/-! ## Decoding: words of the spec's worked examples (R61 to R107) and of T-D10, one for each constructor -/

theorem test_decode_fromint : decode 0x01FFFFFFFD00000000#72 = .ok (.fromint 0xFFFFFFFD#32) := by decide
theorem test_decode_fromflt : decode 0x02C010000000000000#72 = .ok (.fromflt 0xC0100000#32) := by decide
theorem test_decode_add : decode 0x100002400080038000#72 = .ok (.add 0x00024000#32 0x80038000#32) := by decide
theorem test_decode_sub : decode 0x110001800000008000#72 = .ok (.sub 0x00018000#32 0x00008000#32) := by decide
theorem test_decode_mul : decode 0x128003800000024000#72 = .ok (.mul 0x80038000#32 0x00024000#32) := by decide
theorem test_decode_div : decode 0x130003800000024000#72 = .ok (.div 0x00038000#32 0x00024000#32) := by decide
theorem test_decode_lt : decode 0x208002000080010000#72 = .ok (.lt 0x80020000#32 0x80010000#32) := by decide
theorem test_decode_gt : decode 0x210001800000008000#72 = .ok (.gt 0x00018000#32 0x00008000#32) := by decide
theorem test_decode_le : decode 0x220001000000010000#72 = .ok (.le 0x00010000#32 0x00010000#32) := by decide
theorem test_decode_ge : decode 0x238001000080020000#72 = .ok (.ge 0x80010000#32 0x80020000#32) := by decide
theorem test_decode_eq : decode 0x240003800080038000#72 = .ok (.eq 0x00038000#32 0x80038000#32) := by decide
theorem test_decode_ne : decode 0x250001000000020000#72 = .ok (.ne 0x00010000#32 0x00020000#32) := by decide
theorem test_decode_abs : decode 0x3080024000DEADBEEF#72 = .ok (.abs 0x80024000#32) := by decide
theorem test_decode_sgn : decode 0x3100024000FFFFFFFF#72 = .ok (.sgn 0x00024000#32) := by decide
theorem test_decode_whole : decode 0x408002400000000000#72 = .ok (.whole 0x80024000#32) := by decide
theorem test_decode_dig10 : decode 0x410000199900000000#72 = .ok (.dig10 0x00001999#32) := by decide

theorem test_decode_cleared_bus : decode 0x000000000000000000#72 = .error (.reservedOp 0x00#8) := by decide
theorem test_decode_all_ones : decode 0xFFFFFFFFFFFFFFFFFF#72 = .error (.reservedOp 0xFF#8) := by decide
theorem test_decode_after_div : decode 0x140001000000010000#72 = .error (.reservedOp 0x14#8) := by decide
theorem test_encode_puts_zero_in_b : encode (.abs 0x80024000#32) = 0x308002400000000000#72 := by decide
theorem test_encode_add : encode (.add 0x00024000#32 0x80038000#32) = 0x100002400080038000#72 := by decide
theorem test_table_word_add :
    decodeTableWord 72 0x100002400080038000 = some (.add 0x00024000#32 0x80038000#32) := by decide
theorem test_table_word_reserved : decodeTableWord 72 0x260000000000000000 = none := by decide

========

### YOUR ASSIGNMENT
The expected response consists solely of the lines from the one with "theorem test_decode_abs : decode" through the end of the records, repeated exactly.

### TASK SOLUTION
theorem test_decode_abs : decode 0x3080024000DEADBEEF#72 = .ok (.abs 0x80024000#32) := by decide
theorem test_decode_sgn : decode 0x3100024000FFFFFFFF#72 = .ok (.sgn 0x00024000#32) := by decide
theorem test_decode_whole : decode 0x408002400000000000#72 = .ok (.whole 0x80024000#32) := by decide
theorem test_decode_dig10 : decode 0x410000199900000000#72 = .ok (.dig10 0x00001999#32) := by decide

theorem test_decode_cleared_bus : decode 0x000000000000000000#72 = .error (.reservedOp 0x00#8) := by decide
theorem test_decode_all_ones : decode 0xFFFFFFFFFFFFFFFFFF#72 = .error (.reservedOp 0xFF#8) := by decide
theorem test_decode_after_div : decode 0x140001000000010000#72 = .error (.reservedOp 0x14#8) := by decide
theorem test_encode_puts_zero_in_b : encode (.abs 0x80024000#32) = 0x308002400000000000#72 := by decide
theorem test_encode_add : encode (.add 0x00024000#32 0x80038000#32) = 0x100002400080038000#72 := by decide
theorem test_table_word_add :
    decodeTableWord 72 0x100002400080038000 = some (.add 0x00024000#32 0x80038000#32) := by decide
theorem test_table_word_reserved : decodeTableWord 72 0x260000000000000000 = none := by decide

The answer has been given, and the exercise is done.